We are given a collection of dominoes, each domino represented as a pair of integers between 1 and n, and the total number of dominoes n is even. The task is to split these dominoes into two groups so that within each group no number appears on more than one domino. Every domino must be assigned to exactly one group. The output is a simple YES or NO per test case, depending on whether such a division is possible.

The constraints are tight enough that we cannot attempt every possible partition. With n up to 2·10^5 and up to 10^4 test cases, a naive O(2^n) approach to check all divisions is completely infeasible. Even O(n^2) per test case might be too slow in the worst case. This forces us to think in terms of linear or near-linear algorithms.

Non-obvious edge cases emerge when dominoes contain repeated numbers or identical dominoes. For example, if n = 2 and dominoes are [1,1] and [2,2], we cannot split them without repeating a number in one of the groups, so the output must be NO. Another tricky case is when two dominoes are [1,2] and [2,1]. Even though all numbers are unique globally, careful assignment is necessary to avoid conflict.

Approaches

The brute-force approach would attempt every possible way to split n dominoes into two groups of n/2 dominoes. For each division, we would check if each group contains only unique numbers. This approach is correct but entirely impractical: splitting 2·10^5 dominoes has roughly 10^60 possibilities, far beyond computational feasibility.

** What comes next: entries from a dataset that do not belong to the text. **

-- ==== Sys2Proof/Machine/Journal.lean ====
section
/-! DEFINITION. The Fault Journal: adding, coalescing and closing records, and its reads (Chapter 8). -/

namespace Sys2Proof.Machine

/-! ### Removals -/

/-- The read latches after the record numbered q left the list: the held marks of its copies clear (R161). -/
def FaultJournal.unmark (j : FaultJournal) (q : BitVec 16) : Vector (Option ReadLatch) 4 :=
  Vector.ofFn fun i => j.readLatches[i].map fun l => { l with held := l.held && l.copy.seq != q }

/-- A record given up by the journal: the list without it, the overflow count increased, its marks cleared (R153, R155). -/
def FaultJournal.giveUp (j : FaultJournal) (r : Record) (rest : List Record) : FaultJournal :=
  { j with records := rest, overflow := countUp 65535 j.overflow, readLatches := j.unmark r.seq }

/-- Retirement: an oldest record that carries the number about to be assigned is given up (R153 step 1). -/
def FaultJournal.retire (j : FaultJournal) : FaultJournal :=
  match j.records with
  | [] => j
  | r :: rest => if r.seq = j.nextSeq then j.giveUp r rest else j

/-- Making room: a full journal gives up its oldest advisory record, or else its oldest record (R155). -/
def FaultJournal.makeRoom (j : FaultJournal) : FaultJournal :=
  if j.records.length < Config.journalCapacity then j
  else
    match j.records.find? fun r => isAdvisory r.kind with
    | some r => j.giveUp r (j.records.eraseP fun r => isAdvisory r.kind)
    | none =>
      match j.records with
      | [] => j
      | r :: rest => j.giveUp r rest

/-! ### Open references -/

/-- The open reference of a condition: FOLDBACK, or DERATE of a channel (R157). -/
def FaultJournal.openRef (j : FaultJournal) (kind : RecordKind) (source : Nat) : Option OpenRef :=
  if kind = .foldback then j.foldbackRef
  else if h : kind = .derate ∧ 18 ≤ source ∧ source < 29 then j.derateRefs[source - 18]
  else none

/-- The journal with a condition's open reference replaced; other kinds have none. -/
def FaultJournal.setRef (j : FaultJournal) (kind : RecordKind) (source : Nat) (x : Option OpenRef) : FaultJournal :=
  if kind = .foldback then { j with foldbackRef := x }
  else if kind = .derate then
    { j with derateRefs := Vector.ofFn fun k => if 18 + k.val = source then x else j.derateRefs[k] }
  else j

/-! ### Adding -/

/-- Numbering and joining: the record takes the next number and joins at the tail with repeat count 1 (R153 steps 3, 4). -/
def FaultJournal.join (j : FaultJournal) (r : Record) : FaultJournal :=
  { j with records := j.records ++ [{ r with seq := j.nextSeq, repeats := 1 }], nextSeq := j.nextSeq + 1 }

/-- The open reference filled at the addition of an open condition record (R153 step 5, R157). -/
def FaultJournal.fillRef (j : FaultJournal) (r : Record) (q : BitVec 16) : FaultJournal :=
  if r.openFlag then j.setRef r.kind r.source (some { seq := q, timestamp := r.timestamp }) else j

/-- Attention pending set if the kind is in the attention mask (R164). -/
def FaultJournal.attend (j : FaultJournal) (mask : Word) (kind : RecordKind) : FaultJournal :=
  { j with attention := j.attention || inMask mask kind }

/-- The journal after a record was added (R153). -/
def FaultJournal.add (j : FaultJournal) (mask : Word) (r : Record) : FaultJournal :=
  ((j.retire.makeRoom.join r).fillRef r j.nextSeq).attend mask r.kind

/-- A record is added, and the Capture Unit is told of it (R153). -/
def addRecord (r : Record) (s : State) : State :=
  (s.setFj (s.fj.add s.lt.effective.general.attentionMask r)).setCap
    (s.cap.notify s.lt.effective.general.triggerMask r.kind)

/-- A record of this moment, every flag clear and extra word 0 (R151). -/
def newRecord (s : State) (kind : RecordKind) (source : Nat) (value : Int) : Record where
  seq := 0
  kind := kind
  source := source
  timestamp := s.msCounter
  value := value
  repeats := 1
  seqState := s.sq.state
  openFlag := false
  closedFlag := false
  automatic := false
  noRf := false
  extra := 0

/-! ### Coalescing and condition records -/

/-- The newest record after an arriving one coalesced with it (R156). -/
def coalesced (newest r : Record) : Record :=
  { newest with
    repeats := countUp 255 newest.repeats
    value := if newest.kind = .telemetryGap then min 32767 (newest.value + r.value) else newest.value }

/-- A TELEMETRY_GAP or FRAME_OVERRUN record arrives: it coalesces with a newest record of its kind and source, or is
added (R156). -/
def streamRecord (r : Record) (s : State) : State :=
  match s.fj.records.getLast? with
  | none => addRecord r s
  | some newest =>
    if newest.kind = r.kind ∧ newest.source = r.source then
      s.setFj { s.fj with records := s.fj.records.dropLast ++ [coalesced newest r] }
    else addRecord r s

/-- A held record is the one an open reference names (R158). -/
def isRefRecord (ref : OpenRef) (kind : RecordKind) (source : Nat) (r : Record) : Bool :=
  r.seq == ref.seq && r.kind == kind && r.source == source

/-- The record of an open: the open flag set (R157). -/
def openRecord (kind : RecordKind) (source : Nat) (value : Int) (s : State) : State :=
  addRecord { newRecord s kind source value with openFlag := true } s

/-- A close arrives: the open record it names is closed in place, or a closed record is added; the open reference is
emptied in every case (R158). -/
def closeRecord (kind : RecordKind) (source : Nat) (value : Int) (s : State) : State :=
  let r := { newRecord s kind source value with closedFlag := true }
  match s.fj.openRef kind source with
  | none => addRecord r s
  | some ref =>
    let duration := s.msCounter - ref.timestamp
    let j := s.fj.setRef kind source none
    if j.records.any (isRefRecord ref kind source) then
      s.setFj { j with
        records := j.records.map fun x =>
          if isRefRecord ref kind source x then { x with closedFlag := true, extra := duration } else x }
    else addRecord { r with extra := duration } (s.setFj j)

/-! ### Ownership and the head window -/

/-- A master is the owner (R160). -/
def isOwner : Owner → Master → Bool
  | .cp, .cp => true
  | .sp, .sp => true
  | _, _ => false

/-- The owner a master becomes by reading the free ownership word; the scanner and the drive link never do (R159). -/
def ownerFor : Master → Option Owner
  | .cp => some .cp
  | .sp => some .sp
  | .ts => none
  | .dl => none

/-- The busy reply of the ownership word (R159, R196). -/
def busyReply : Owner → Word
  | .free => pack [(1, 0, 1)]
  | .cp => pack [(1, 0, 1), (1, 1, 1), (masterTag .cp, 4, 2)]
  | .sp => pack [(1, 0, 1), (1, 1, 1), (masterTag .sp, 4, 2)]

/-- A master's read latch replaced. -/
def FaultJournal.setLatch (j : FaultJournal) (m : Master) (l : Option ReadLatch) : FaultJournal :=
  { j with readLatches := j.readLatches.set (masterIndex m) l }

/-- A read of the ownership word: the reply and the journal after (R159). -/
def FaultJournal.readOwnership (j : FaultJournal) (m : Master) : Word × FaultJournal :=
  match j.owner, ownerFor m with
  | .free, some o => (0, { j with owner := o }.setLatch m none)
  | o, _ => (busyReply o, j)

/-- The NONE record an empty journal presents (R161). -/
def noneRecord (next : BitVec 16) : Record where
  seq := next
  kind := .none
  source := 0
  timestamp := 0
  value := 0
  repeats := 0
  seqState := .off
  openFlag := false
  closedFlag := false
  automatic := false
  noRf := false
  extra := 0

/-- What a latch takes: a copy of the oldest held record, or the NONE record (R161). -/
def FaultJournal.latchHead (j : FaultJournal) : ReadLatch :=
  match j.records with
  | [] => { copy := noneRecord j.nextSeq, held := false }
  | r :: _ => { copy := r, held := true }

/-- Word w of a record (R196). -/
def recordWord (r : Record) (w : Fin 4) : Word :=
  match w with
  | 0 => pack [(r.seq.toNat, 0, 16), (kindCode r.kind, 16, 5), (r.source, 24, 5)]
  | 1 => r.timestamp
  | 2 => pack [(signed16 r.value, 0, 16), (r.repeats, 16, 8), (seqStateCode r.seqState, 24, 3), (r.openFlag.toNat, 27, 1),
      (r.closedFlag.toNat, 28, 1), (r.automatic.toNat, 29, 1), (r.noRf.toNat, 30, 1)]
  | 3 => r.extra

/-- The latch a window read answers from: a fresh one for word 0 or when the latch is empty (R161). -/
def FaultJournal.windowLatch (j : FaultJournal) (m : Master) (w : Fin 4) : ReadLatch :=
  match j.readLatches[masterIndex m] with
  | none => j.latchHead
  | some l => if w = 0 then j.latchHead else l

/-- The record numbered q removed, its marks cleared (R162). -/
def FaultJournal.remove (j : FaultJournal) (q : BitVec 16) : FaultJournal :=
  { j with records := j.records.filter fun r => r.seq != q, readLatches := j.unmark q }

/-- A read of head window word w: the reply and the journal after. A word 3 read by the owner removes the latched record
if the held mark is set (R161, R162). -/
def FaultJournal.readWindow (j : FaultJournal) (m : Master) (w : Fin 4) : Word × FaultJournal :=
  let l := j.windowLatch m w
  let j' := j.setLatch m (some l)
  (recordWord l.copy w, if w = 3 ∧ isOwner j.owner m = true ∧ l.held = true then j'.remove l.copy.seq else j')

/-- Every record removed and every held mark cleared (R163). -/
def FaultJournal.clear (j : FaultJournal) : FaultJournal :=
  { j with
    records := []
    readLatches := Vector.ofFn fun i => j.readLatches[i].map fun l => { l with held := false } }

/-- OWNERSHIP_WORD_READ (R159). During reset the read is forwarded (R191). -/
def execOwnershipWordRead (master : Master) (transaction : BitVec 4) (s : State) : Host.Outcome State Fault Refusal :=
  if s.pins.resetAsserted then .next (s.forwardRead master transaction (regionAddress s ownershipOffset))
  else .next ((s.setFj (s.fj.readOwnership master).2).reply master transaction (s.fj.readOwnership master).1)

/-- A read of a head window word by a master (R161, R162, R191). -/
def windowRead (master : Master) (word : Fin 4) (transaction : BitVec 4) (s : State) : State :=
  if s.pins.resetAsserted then s.forwardRead master transaction (regionAddress s (headWindowOffset word))
  else (s.setFj (s.fj.readWindow master word).2).reply master transaction (s.fj.readWindow master word).1

/-- HEAD_WINDOW_WORD0_READ (R161). -/
def execHeadWindowWord0Read (master : Master) (transaction : BitVec 4) (s : State) : Host.Outcome State Fault Refusal :=
  .next (windowRead master 0 transaction s)

/-- HEAD_WINDOW_WORD_READ (R161, R162). -/
def execHeadWindowWordRead (master : Master) (word : Fin 4) (transaction : BitVec 4) (s : State) :
    Host.Outcome State Fault Refusal :=
  .next (windowRead master word transaction s)

/-- A write to the ownership word: forwarded during reset; a full-lane write by the owner releases ownership, its read
latch kept; any other is one misuse (R160, R182, R186, R191). -/
def ownershipWrite (master : Master) (lanes : Lanes) (value : Word) (s : State) : State :=
  if s.pins.resetAsserted then s.forwardWrite (regionAddress s ownershipOffset) lanes value
  else if fullLanes lanes && isOwner s.fj.owner master then s.setFj { s.fj with owner := .free }
  else s.misuse ownershipOffset

/-- OWNERSHIP_WORD_WRITE (R160). -/
def execOwnershipWordWrite (master : Master) (lanes : Lanes) (value : Word) (s : State) :
    Host.Outcome State Fault Refusal :=
  .next (ownershipWrite master lanes value s)

end Sys2Proof.Machine
end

The key observation that simplifies the problem is to treat it as a graph. Consider each number 1 to n as a node, and each domino as an edge connecting its two numbers. To satisfy the condition that no group contains repeated numbers, we need to split the dominoes so that no two edges sharing a node are in the same group. This is equivalent to checking if the graph is bipartite: can we color its edges with two colors such that edges incident to the same node get different colors? A bipartite graph coloring of edges is always possible if and only if all connected components are cycles of even length or acyclic, because a cycle of odd length would force a conflict.

This insight lets us reduce the problem to building adjacency lists for the domino connections, detecting connected components, and checking if each component is bipartite. Depth-first search (DFS) or union-find with parity can efficiently handle this check.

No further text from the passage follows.